Flink: infer source parallelism for FLIP-27 source in batch execution mode #10832

stevenzwu · 2024-07-31T23:53:44Z

No description provided.

flink/v1.19/flink/src/main/java/org/apache/iceberg/flink/source/IcebergSource.java

stevenzwu · 2024-08-01T00:15:17Z

flink/v1.19/flink/src/test/java/org/apache/iceberg/flink/source/TestIcebergSourceBounded.java

-                "testBasicRead",
-                TypeInformation.of(RowData.class))
+        sourceBuilder
+            .buildStream(env)


switched this class to test the new buildStream API

Do we have tests remaining to check the fromSource API for bounded sources?

yes, will only switch this class

...ink/src/test/java/org/apache/iceberg/flink/source/TestIcebergSourceBoundedGenericRecord.java

stevenzwu · 2024-08-01T00:16:41Z

...9/flink/src/test/java/org/apache/iceberg/flink/source/TestIcebergSourceInferParallelism.java

+    Field privateField =
+        MiniClusterExtension.class.getDeclaredField("internalMiniClusterExtension");
+    privateField.setAccessible(true);
+    InternalMiniClusterExtension internalExtension =


Use reflect to retrieve InternalMiniClusterExtension to get MiniCluster in order to get execution graph to verify source parallelism.

If you call

env.getTransformations().get(0).getParallelism()

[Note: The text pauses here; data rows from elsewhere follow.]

-- ==== Sys2Proof/Machine/Ecdsa.lean ====
section
/-! DEFINITION. ECDSA over P-256, which R415 names: the module's public key and the signature of a report. The spec does not restate
the algorithm: the curve and the formulas are those of FIPS 186 (PRESUMED, log 11). -/

namespace Sys2Proof.Machine

/-! ### The curve -/

/-- The prime of the field, and the order of the base point. -/
def curvePrime : Nat := 2 ^ 256 - 2 ^ 224 + 2 ^ 192 + 2 ^ 96 - 1
def curveOrder : Nat := 0xFFFFFFFF00000000FFFFFFFFFFFFFFFFBCE6FAADA7179E84F3B9CAC2FC632551

/-- A point of the curve; none is the point at infinity. -/
abbrev CurvePoint := Option (Nat × Nat)

def basePoint : CurvePoint :=
  some (0x6B17D1F2E12C4247F8BCE6E563A440F277037D812DEB33A0F4A13945D898C296,
    0x4FE342E2FE1A7F9B8EE7EB4A7C0F9E162BCE33576B315ECECBB6406837BF51F5)

/-- x ^ e mod m, for an exponent of at most `k` bits. -/
def powMod (m x : Nat) : Nat → Nat → Nat
  | 0, _ => 1
  | k + 1, e =>
    let h := powMod m x k (e / 2)
    if e % 2 = 1 then h * h % m * x % m else h * h % m

/-- The inverse modulo a prime of 256 bits. -/
def inverseMod (m x : Nat) : Nat := powMod m (x % m) 256 (m - 2)

/-- a − b mod m. -/
def subMod (m a b : Nat) : Nat := (a % m + m - b % m) % m

/-- The sum of two points: the chord, or the tangent of y² = x³ − 3x + b. -/
def pointAdd : CurvePoint → CurvePoint → CurvePoint
  | none, q => q
  | p, none => p
  | some (x1, y1), some (x2, y2) =>
    let m := curvePrime
    if x1 = x2 ∧ (y1 + y2) % m = 0 then none
    else
      let slope :=
        if x1 = x2 then subMod m (3 * x1 * x1) 3 * inverseMod m (2 * y1) % m
        else subMod m y2 y1 * inverseMod m (subMod m x2 x1) % m
      let x := subMod m (slope * slope) (x1 + x2)
      some (x, subMod m (slope * subMod m x1 x) y1)

/-- A multiple of a point, for a factor of at most `k` bits. -/
def pointTimes (p : CurvePoint) : Nat → Nat → CurvePoint
  | 0, _ => none
  | k + 1, e =>
    let h := pointTimes p k (e / 2)
    if e % 2 = 1 then pointAdd (pointAdd h h) p else pointAdd h h

/-! ### The module's key and its signatures (R415) -/

/-- 32 bytes of a number, the most significant first. -/
def bytesBig (n : Nat) : List Byte := (List.range 32).map fun i => BitVec.ofNat 8 (n / 256 ^ (31 - i))

/-- A number from 1 to the order less 1. -/
def curveScalar (n : Nat) : Nat := n % (curveOrder - 1) + 1

/-- The private key. -/
def privateKey : Nat := curveScalar Config.identityKey

/-- The public key: x, then y. -/
def publicKey : List Byte :=
  match pointTimes basePoint 256 privateKey with
  | none => List.replicate 64 0
  | some (x, y) => bytesBig x ++ bytesBig y

/-- r and s of a signature with a secret number. -/
def signWith (e k : Nat) : Nat × Nat :=
  match pointTimes basePoint 256 k with
  | none => (0, 0)
  | some (x, _) =>
    let r := x % curveOrder
    (r, inverseMod curveOrder k * (e + r * privateKey) % curveOrder)

/-- The first attempt, of at most `n`, that gives an r and an s other than 0. -/
def signFrom (e attempt : Nat) : Nat → Nat × Nat
  | 0 => signWith e (curveScalar (Config.signingNonce e attempt))
  | n + 1 =>
    let x := signWith e (curveScalar (Config.signingNonce e attempt))
    if x.1 = 0 ∨ x.2 = 0 then signFrom e (attempt + 1) n else x

/-- The signature over a digest: r, then s. -/
def signature (digest : List Byte) : List Byte :=
  let x := signFrom (digest.foldl (fun n b => 256 * n + b.toNat) 0) 0 64
  bytesBig x.1 ++ bytesBig x.2

end Sys2Proof.Machine
end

before env.executeAsync() then you could get the parallelism. Would this help?

I just tried it with debugger. the value is the default parallelism of 4 while the expected inferred source parallelism is 1 after the executeAsync()

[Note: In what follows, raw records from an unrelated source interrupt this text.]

-- ==== Sys2Proof/Machine/System.lean ====
section
/-! DEFINITION. System registers, `TRAP`, `ERET` and the taking of a pending cause, opcodes 0x7C to 0x7F (R377 to R390). -/

namespace Sys2Proof.Machine

/-! ### System registers (Tables 25.2 to 25.5) -/

/-- Registers that user mode may reach. -/
def userRegister (n : Nat) : Bool := decide (n = 0x00F ∨ n = 0x016 ∨ n = 0x017 ∨ n = 0x018)

/-- sys.tstate of a thread (Table 25.4): EXITED reads zero, and what a handler has written reads back (R385). -/
def Thread.tstate (t : Thread) : Word :=
  BitVec.ofNat 32 (2 ^ 29 * (t.bstateNow % 4) + 2 ^ 26 * (t.tsSkip % 8) + (if t.tx.irr then 2 ^ 25 else 0)
    + 2 ^ 22 * (t.tx.depth % 8) + t.tsStat.toNat)

/-- sys.jetinfo (Table 25.2). -/
def jetInfo (h : Shape) (jet : Nat) : Word :=
  BitVec.ofNat 32 (jet % 32 + (h.jets - 1) * 2 ^ 5 + (h.vgran - 1) * 2 ^ 10 + 2 ^ 14 * h.rsvn + 2 ^ 18 * h.accn)

/-- sys.barst of a barrier (Table 25.5). -/
def Barrier.stateWord (K : Barrier) : Word :=
  BitVec.ofNat 32 ((if K.err then 2 ^ 22 else 0) + K.arrived % 2048 * 2 ^ 11 + K.count % 2048)

/-- Copies in flight that name the scratchpad or tiles of a basin (sys.bcopies). -/
def State.basinCopies (s : State) (b : Nat) : Nat := (s.copies.filter fun c => c.namesBasin b).length

/-- What `MFS` reads for a lane (Table 25.2). -/
def State.sysRead (s : State) (B : Basin) (J : Jet) (t : Thread) (n : Nat) : Word :=
  match n with
  | 0x000 => J.cause
  | 0x001 => lo32 t.epc
  | 0x002 => hi32 t.epc
  | 0x003 => J.lanemask
  | 0x004 => lo32 J.faultva
  | 0x005 => hi32 J.faultva
  | 0x006 => J.faultkind.zeroExtend 32
  | 0x007 => t.tstate
  | 0x008 => t.grd.zeroExtend 32
  | 0x009 => BitVec.ofNat 32 J.wb
  | 0x00A => J.fmode.zeroExtend 32
  | 0x00B => lo32 B.bsave
  | 0x00C => hi32 B.bsave
  | 0x00D => lo32 J.jsave
  | 0x00E => hi32 J.jsave
  | 0x00F => jetInfo B.shape s.cur.jet
  | 0x010 => BitVec.ofNat 32 (s.basinCopies s.cur.basin)
  | 0x011 => t.barnoNow.zeroExtend 32
  | 0x012 => t.k0
  | 0x013 => t.k1
  | 0x014 => t.k2
  | 0x015 => t.k3
  | 0x016 => BitVec.ofNat 32 s.cycle
  | 0x017 => BitVec.ofNat 32 (s.cycle / 2 ^ 32)
  | 0x018 => BitVec.ofNat 32 (B.ctx % 64 + B.cls % 4 * 64)
  | n =>
    if n < 0x030 then (Cells.get {} B.barriers (n - 0x020)).phase
    else if n < 0x040 then (Cells.get {} B.barriers (n - 0x030)).stateWord
    else
      let h := ((B.tiles.get? ((n - 0x100) / 2)).map (·.handle)).getD 0
      if n % 2 = 0 then lo32 h else hi32 h

/-- sys.grd as it keeps a written value (Table 25.2): a residue over 8 is 8, and with none the guard bit is zero. -/
def guardWritten (v : Word) : BitVec 5 :=
  let n := v.toNat % 16
  if n = 0 then 0 else BitVec.ofNat 5 (v.toNat / 16 % 2 * 16 + Nat.min n 8)

/-- A write of sys.tstate (Table 25.4), which takes effect at `ERET` (R385): BSTATE from 00 to 01 records the current phase of
barrier sys.barno, as the handler last wrote it. The value 11 of BSTATE, which the table does not assign,
is kept and reads back; at `ERET` it is no wait at a barrier (log 23). -/
def Thread.putTstate (t : Thread) (B : Basin) (v : Word) : Thread :=
  let bs := v.toNat / 2 ^ 29 % 4
  { t with
    exitAtEret := v.getLsbD 31
    tsPhase := if t.bstateNow = 0 ∧ bs = 1 then some (Cells.get {} B.barriers t.barnoNow.toNat).phase else t.tsPhase
    tsBstate := some bs
    tsSkip := v.toNat / 2 ^ 26 % 8
    tsStat := statBits v }

/-- What `MTS` writes in a thread (Table 25.2). -/
def Thread.sysWrite (t : Thread) (B : Basin) (n : Nat) (v : Word) : Thread :=
  match n with
  | 0x001 => { t with epc := hi32 t.epc ++ v }
  | 0x002 => { t with epc := v ++ lo32 t.epc }
  | 0x007 => t.putTstate B v
  | 0x008 => { t with grd := guardWritten v }
  | 0x011 => { t with tsBarno := some (v.truncate 4) }
  | 0x012 => { t with k0 := v }
  | 0x013 => { t with k1 := v }
  | 0x014 => { t with k2 := v }
  | 0x015 => { t with k3 := v }
  | _ => t

/-- What `MTS` writes in the jet (Table 25.2). -/
def Jet.sysWrite (J : Jet) (n : Nat) (v : Word) : Jet :=
  match n with
  | 0x009 => if v.toNat % 32 = 0 ∧ 32 ≤ v.toNat ∧ v.toNat ≤ 480 then { J with wb := v.toNat } else J
  | 0x00A => if v.toNat < 1024 ∧ formatMode (v.truncate 18) = true then { J with fmode := v.truncate 18 } else J
  | _ => J

/-- A pending BARMISMATCH of a barrier is withdrawn in every jet of the basin (R379). -/
def Basin.withdraw (B : Basin) (bar : Nat) : Basin :=
  { B with jets := B.jets.mapKeys fun _ J =>
      { J with causes := J.causes.filter fun p => !decide (p.cause = .barmismatch ∧ p.bar = bar) } }

/-- A write of sys.barph or sys.barst: the barrier's state changes at once, and its waiters are tested (R386). -/
def State.barrierWrite (s : State) (n : Nat) (v : Word) : State :=
  let b := s.cur.basin
  if 0x020 ≤ n ∧ n < 0x030 then
    s.withBasin b fun B =>
      let K : Barrier := Cells.get {} B.barriers (n - 0x020)
      ({ B with barriers := B.barriers.put (n - 0x020) { K with phase := v } }).barrierTest (n - 0x020)
  else if 0x030 ≤ n ∧ n < 0x040 then
    let bar := n - 0x030
    let was := ((s.basin? b).map fun B => (Cells.get {} B.barriers bar).err).getD false
    let s := s.withBasin b fun B =>
      let K : Barrier := Cells.get {} B.barriers bar
      ({ B with
         barriers := B.barriers.put bar
           { K with err := v.getLsbD 22, arrived := v.toNat / 2 ^ 11 % 2048, count := v.toNat % 2048 } }).barrierTest bar
    if v.getLsbD 22 then (if was then s else s.mismatch b s.cur.jet bar 0 true)
    else s.withBasin b fun B => B.withdraw bar
  else s

/-- Registers whose reading waits in the context-save handler (R388). -/
def savedLate (n : Nat) : Bool := decide (n = 0x010 ∨ 0x020 ≤ n)

/-- The issuing jet is in user mode. -/
def State.userMode (s : State) : Bool :=
  ((s.jet? s.cur.basin s.cur.jet).map fun J => !J.sys).getD false

/-- `MFS` (R383, R387, R388). -/
def execMfs (d : Reg) (imm : BitVec 18) (s : State) : Host.Outcome State Fault Refusal :=
  .next
    (if s.userMode = true ∧ userRegister imm.toNat = false then s.trapGroup .illegal
    else s.issue { named := [d.toNat], barred := true } fun B J =>
      if J.handler = .save ∧ savedLate imm.toNat = true ∧ B.allSaving = false then s.hold (.short .saving)
      else
        State.retire (s.withBasin s.cur.basin fun K =>
          K.laneWrite s.cur.jet s.cur.exec [mapReg J.wb d.toNat] [] fun _ t =>
            t.setWord (mapReg J.wb d.toNat) (s.sysRead B J t imm.toNat)))

/-- `SysWrite` of one lane (R387): its thread's register, the jet's, or the basin's. -/
def State.sysWrite (s : State) (B : Basin) (n l : Nat) (v : Word) : State :=
  ((s.withThread s.cur.basin s.cur.jet l fun t => t.sysWrite B n v).withJet s.cur.basin s.cur.jet fun K =>
    K.sysWrite n v).barrierWrite n v

/-- `MTS` (R383, R385 to R387): one write for each executing lane, in ascending order; one of sys.wb ends every shadow, as `WINB`
does (R161). -/
def execMts (d : Reg) (imm : BitVec 18) (s : State) : Host.Outcome State Fault Refusal :=
  .next
    (if s.userMode = true ∧ userRegister imm.toNat = false then s.trapGroup .illegal
    else s.issue { named := [d.toNat], reads := [d.toNat], barred := true, ends := decide (imm = 9) } fun B J =>
      (lanesOf s.cur.exec).foldl (fun s l => s.sysWrite B imm.toNat l (J.vreg l d.toNat)) s.retire)

/-! ### TRAP and ERET -/

/-- `TRAP` (R389): the address that follows is where it resumes. -/
def execTrap (code : BitVec 16) (s : State) : Host.Outcome State Fault Refusal :=
  .next (s.issue { barred := true, ends := true } fun _ _ =>
    s.unsupp fun s => s.trapSync .trap code s.cur.exec (s.cur.pc + 4) 0 0)

/-- `TRAP.brk` (R389): it resumes at the instruction itself. -/
def execTrapBrk (code : BitVec 16) (s : State) : Host.Outcome State Fault Refusal :=
  .next (s.issue { barred := true, ends := true } fun _ _ =>
    s.unsupp fun s => s.trapSync .brk code s.cur.exec s.cur.pc 0 0)

/-- `ERET` (R390): every live thread of the jet, whichever group issues it. -/
def execEret (s : State) : Host.Outcome State Fault Refusal :=
  .next
    (if s.userMode then s.trapGroup .illegal
    else s.issue { barred := true, ends := true, endsAll := true } fun _ J =>
      let out := J.lanesWith fun t => t.exitAtEret
      if s.unpublished s.cur.basin s.cur.jet out false then s.hold (.short (.published false))
      else if out ≠ 0 ∧ s.lastExitWaits s.cur.basin s.cur.jet out = true then s.hold (.short .copies)
      else
      let s := s.retire.withJet s.cur.basin s.cur.jet Jet.eret
      let s := s.withBasin s.cur.basin fun B => (List.range 16).foldl (fun B k => B.barrierTest k) B
      (if out = 0 then s else s.exitLanes s.cur.basin s.cur.jet out).endRestore s.cur.basin)

/-! ### Taking a pending cause (R379, R391) -/

/-- The cause that a jet in user mode takes at its next issue boundary (R379). -/
def State.nextCause (s : State) (b j : Nat) : Option Pending :=
  match s.jet? b j with
  | none => none
  | some J =>
    if J.sys ∨ J.run = .halted ∨ J.run = .exited ∨ J.run = .saved then none
    else firstCause (J.causes.filter fun p => decide (p.cause ≠ .preempt) || s.mayPreempt b j)

/-- TRAP_ENTRY (R379, R381): at an issue boundary of an active jet, its pending long writes having landed. -/
def execTrapEntry (b j : Nat) (s : State) : Host.Outcome State Fault Refusal :=
  .next
    (match s.jet? b j, s.nextCause b j with
    | some J, some p =>
      if J.run ≠ .active ∨ quiet J.longs = false then s
      else
        let s := s.withJet b j fun J =>
          { J with causes := J.causes.filter fun q => !decide (q.cause = p.cause ∧ q.bar = p.bar) }
        let lanes := if p.cause = .preempt then J.live else p.lanes &&& J.live
        s.enterTrap b j p.cause 0 lanes p.resume p.va p.kind
    | _, _ => s)

end Sys2Proof.Machine
end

DataStream<Row> dataStream = IcebergSource.forRowData() .tableLoader(CATALOG_EXTENSION.tableLoader()) .table(table) .flinkConfig(config) // force one file per split .splitSize(1L) .buildStream(env) .map(new RowDataToRowMapper(FlinkSchemaUtil.convert(table.schema()))); int sourceParallelism = env.getTransformations().get(0).getParallelism();

stevenzwu · 2024-08-01T00:38:35Z

flink/v1.19/flink/src/main/java/org/apache/iceberg/flink/source/IcebergSource.java

+     *
+     * @return data stream from the Iceberg source
+     */
+    public DataStream<T> buildStream(StreamExecutionEnvironment env) {


This is a new public API. I also thought about the method name as createStream. but decided this name for now. open to other suggestion.

also think it is better to require StreamExecutionEnvironment here instead of having it a builder method so that it is clear it is not required for the build() method.

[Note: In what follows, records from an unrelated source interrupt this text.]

-- ==== Sys2Proof/Machine/Events.lean ====
section
/-! DEFINITION. The events that may happen next, and the choice among them (R62, R140, log 2, log 3): what the module does by
itself, the outside event that comes next, and one issue for each spout that has a ready jet. -/

namespace Sys2Proof.Machine

/-! ### Events by their owners -/

/-- The items of a pending operation that may be performed or land next: words to be written to the scratchpad, destinations of one
that has been performed, words to be read, or a walk that waited and is tried again unless the jet waits for a fault. -/
def LongOp.items (faulted : Bool) (o : LongOp) : Nat :=
  Nat.max o.scr.length
    (match o.val with
    | some _ => o.dests.length
    | none =>
      if o.addressed && o.pa.isNone then (if faulted then 0 else 1)
      else if o.unperformed then o.wordsLeft.length else 0)

/-- The events of one pending operation of a jet. -/
def LongOp.events (faulted : Bool) (now mhz b j k : Nat) (o : LongOp) : List Instr :=
  (match o.val, o.kind with
    | none, .atom _ _ | none, .cas _ _ | none, .ctradd _ =>
      if o.pa.isSome || !faulted then [Instr.atomicPerform b j k] else []
    | none, .grow _ => [Instr.growPerform b j k]
    | none, .texf _ _ _ _ | none, .hgrid _ _ _ _ _ => [Instr.filterLookup b j k]
    | _, _ => (List.range (o.items faulted)).map fun d => Instr.longWriteLands b j (128 * k + d))
    ++ (if o.unperformed && !o.urgent && !o.promoted && decide (2048 * mhz ≤ (now - o.since) * 1200) then
        [Instr.requestAgePromotion b j (3 * k)] else [])

/-- The event of one thread's wait. -/
def Thread.events (b j l : Nat) (t : Thread) : List Instr :=
  match t.wait with
    | .counter _ _ _ _ _ => [Instr.waitgeSatisfied b j l]
    | .commit _ _ => [Instr.txCommit b j l]
    | .none | .operand _ | .landed | .drain _ | .acc _ _ | .ray _ _ | .bar | .mask _ | .reord _ | .slot | .token
    | .written | .fault | .saveExit | .held | .short _ => []

/-- The events of one jet. -/
def State.jetEvents (s : State) (b : Nat) (B : Basin) (j : Nat) (J : Jet) : List Instr :=
  (J.longs.mapIdx fun k (o : LongOp) => o.events (s.accessFaulted b j) s.cycle s.coreMhz b j k).flatten
    ++ J.threads.flatMap (fun e => e.2.events b j e.1)
    ++ (match J.storeQ with
        | q :: _ => if q.pa.isSome || !s.accessFaulted b j then [Instr.storePointPassed b j] else []
        | [] => [])
    ++ (if J.run = .blocked ∧ s.jetReady b B j J = true then [Instr.jetWake b j] else [])

/-- The events of one basin. -/
def State.basinEvents (s : State) (b : Nat) (B : Basin) : List Instr :=
  B.jets.flatMap (fun e => s.jetEvents b B e.1 e.2)
    ++ (List.range B.matQ.length).map (fun k => Instr.matrixOpComplete b k)
    ++ (if B.reordReady then [Instr.reordRepack b] else [])
    ++ (if s.exitDue b B then [Instr.basinExit b] else [])

/-- The events of one write on its way, the `k`-th: the whole of what is left of it, or one word where its words are events of their
own (R224), and its promotion (R25). -/
def State.writeEvents (s : State) (k : Nat) (w : Write) : List Instr :=
  match w.stage with
  | .sent =>
    [.storePerformed k]
      ++ ((List.range w.words.length).filter fun i => (w.words[i]?).any (s.divisible w)).map (fun i =>
          Instr.storePerformed (k + s.writes.length * (i + 1)))
      ++ (if !w.promoted && s.aged w.since then [Instr.requestAgePromotion w.basin w.jet (3 * k + 1)] else [])
  | .performed => [.storeAck k]
  | .dropped => [.writeDropReport k]

/-- The events of one launch. -/
def State.launchEvents (s : State) (n : Nat) (L : Launch) : List Instr :=
  (if L.stage = .staging then [Instr.staging n] else [])
    ++ (if L.unplaced then [Instr.basinPlace n] else [])
    ++ (if L.unplaced && (L.reserved.get? L.nextIndex).isNone && decide (L.waitedSince + microseconds 100 ≤ s.time) then
        [Instr.placementWaitTimeout n] else [])
    ++ (if s.launchOver n L then [Instr.launchComplete n] else [])

/-- The events of one copy. -/
def State.copyEvents (s : State) (k : Nat) (c : Copy) : List Instr :=
  (if s.copyReady c then
    ((List.range (copyRequests (copyDesc c.desc)).length).filter fun w => !c.done.contains w).map fun w =>
      Instr.copyService k w
  else [])
    ++ (if c.faulted then [] else if c.failed then [Instr.copyFaultEnd k]
        else if c.allDone then [Instr.copyComplete k] else [])
    ++ (if !c.promoted && s.aged c.since then
        let o := c.owner.getD (0, 0)
        [Instr.requestAgePromotion o.1 o.2 (3 * k + 2)]
      else [])

/-- The events of one enabled queue. -/
def State.queueEvents (s : State) (c q : Nat) : List Instr :=
  [Instr.tailPoll c q]
    ++ (if s.packetWaits c q then [Instr.launchPacket c q, .copyPacket c q, .structureUpdatePacket c q] else [])
    ++ (if s.wh.update.isSome then [Instr.queueFirmwareSwap c q] else [])

/-- The event of a mailbox in which a command waits (Table 27.6). -/
def State.mailboxEvents (s : State) (mb : Nat) : List Instr :=
  if s.mbNat mb 4 4 = 1 then
    match s.mbNat mb 0 4 with
    | 1 => [.getconfig mb]
    | 2 => [.setpower mb]
    | 3 => [.invalidate mb]
    | 4 => [.endlaunch mb]
    | 5 => [.resolve mb]
    | 6 => [.refuse mb]
    | 7 => [.report mb]
    | 8 => [.update mb]
    | 9 => [.setparam mb]
    | 10 => [.clearjournal mb]
    | 11 => [.readlog mb]
    | _ => []
  else []

/-- The events of the rays of the traversal units. -/
def State.rayEvents (s : State) : List Instr :=
  (if s.rays.isEmpty then []
    else (List.range 16).flatMap fun st => [Instr.rayArrive st, .enginePick st])
    ++ (s.rays.mapIdx fun k (r : Ray) =>
      (if r.state = .traversing then [Instr.rayTraverse k] else [])
        ++ (if r.oddSince.isSome then [Instr.nodeVersionTimeout k] else [])).flatten
    ++ (List.range s.answers.length).map Instr.answerArrives

/-- Everything that the module may do by itself. -/
def State.events (s : State) : List Instr :=
  if s.wh.started = false then [.moduleStart]
  else
    s.basins.flatMap (fun e => s.basinEvents e.1 e.2)
      ++ (s.writes.mapIdx fun k (w : Write) => s.writeEvents k w).flatten
      ++ s.launches.flatMap (fun e => s.launchEvents e.1 e.2)
      ++ (s.copies.mapIdx fun k (c : Copy) => s.copyEvents k c).flatten
      ++ s.enabledQueues.flatMap (fun e => s.queueEvents e.1 e.2)
      ++ (s.wh.queues.filter fun e => (s.headWait (e.1 / 256) (e.1 % 256)).isSome).map
          (fun e => Instr.counterWaitSatisfied (e.1 / 256) (e.1 % 256))
      ++ (if s.wh.update.isSome then [Instr.queueFirmwareSwap 0 0] else [])
      ++ (List.range s.faults.length).flatMap (fun k => [Instr.faultResolved k, .faultUnresolvable k])
      ++ (List.range s.pageReqs.length).map Instr.pageRequestServiced
      ++ s.rayEvents
      ++ (if s.updates.isEmpty then [] else [Instr.sueUpdate, .config])
      ++ s.slotQ.map (fun r => Instr.txSlotGrant r.1)
      ++ (if s.token.holder = none ∧ s.token.queue ≠ [] then [Instr.tokenGrant] else [])
      ++ (s.usedSpouts.filter fun e => s.rotationDue e.1 e.2).map (fun e => Instr.rotationSwap e.1 e.2)
      ++ (if s.wh.forward.isEmpty then [] else [Instr.peerForwarding])
      ++ s.mailboxEvents 0 ++ s.mailboxEvents 1

/-! ### The choice -/

/-- What a step may do. -/
inductive Action where
  | event (i : Instr)
  /-- The first event of the agenda. -/
  | outside (i : Instr)
  /-- The first access or error from outside. -/
  | foreign (f : Foreign)
  | issue (core sp : Nat)
  deriving DecidableEq, Repr

/-- An outside event that happens later: a migration that an irrevocable lane holds back (R215). -/
def State.outsideWaits (s : State) (i : Instr) : Bool :=
  match i with
  | .migration c va _ => s.moveWaits c va
  | _ => false

/-- The threads whose timer has run out: they abort at that moment, before anything else happens (R267). -/
def State.timeouts (s : State) : List Instr :=
  s.basins.flatMap fun e => e.2.jets.flatMap fun j =>
    (j.2.threads.filter fun t => t.2.timedOut s.cycle).map fun t => .timeout e.1 j.1 t.1

/-- Everything that may happen next. -/
def State.actions (s : State) : List Action :=
  if s.timeouts ≠ [] then s.timeouts.map Action.event
  else
  s.events.map Action.event
    ++ (match s.agenda with | i :: _ => if s.outsideWaits i then [] else [Action.outside i] | [] => [])
    ++ (match s.foreign with | f :: _ => [Action.foreign f] | [] => [])
    ++ (s.usedSpouts.filter fun e => (s.nextJet e.1 e.2).isSome).map fun e => Action.issue e.1 e.2

/-- The next action: the only one, or a free choice among several (R140). -/
def State.choose (s : State) : Option Action :=
  match s.actions with
  | [] => none
  | [a] => some a
  | a :: b :: rest => (a :: b :: rest)[Config.pick s.tick % (rest.length + 2)]?

/-- Events outside the module, and those whose parameters the controller chooses freely: the agenda holds only such (log 3). -/
def outsideEvent (i : Instr) : Bool :=
  match i with
  | .linkDown _ | .flitCrcFailure _ | .startStepTimeout _ | .powerClockStep _ | .contextDescriptorWrite _ _ _ _
  | .queueDescriptorWrite _ _ _ _ _ | .controlSpaceWrite _ _ _ | .eccScrubbing _ | .migration _ _ _ => true
  | _ => false

/-- Performs an action. -/
def State.act (s : State) (a : Action) : Host.Outcome State Fault Refusal :=
  match a with
  | .event i => exec i s
  | .outside i => if outsideEvent i then exec i { s with agenda := s.agenda.drop 1 } else .next { s with agenda := s.agenda.drop 1 }
  | .foreign f => .next (s.foreignAct f)
  | .issue core sp => s.issueSpout core sp

/-- What follows every action: the moves of Table 3.6 and the passing of time (log 4), in core cycles and, at the core clock in
force, in picoseconds (R14, R26). -/
def State.after (s : State) : State :=
  State.noteAll { s.settle.pass (Config.elapsed s.tick) with tick := s.tick + 1 }

end Sys2Proof.Machine
end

The sentence about env is also true for outputTypeInfo, and watermarkStrategy. Maybe adding them as a parameter would be reasonable too

currently, outputTypeInfo can be inferred from the ReaderFunction if using provided RowData or Avro reader.

if (outputTypeInfo == null) { this.outputTypeInfo = inferOutputTypeInfo(table, context, readerFunction); }

watermarkStrategy is defaulted WatermarkStrategy.noWatermarks. so it is not mandatory either.

outputTypeInfo is not needed anymore with the Converter interface. Removed watermark strategy for now. We can always add it back in the future if it is needed.

stevenzwu · 2024-08-01T05:40:56Z

the new TestIcebergSpeculativeExecutionSupport hangs after this change. Stuck in the wait. need to investigate.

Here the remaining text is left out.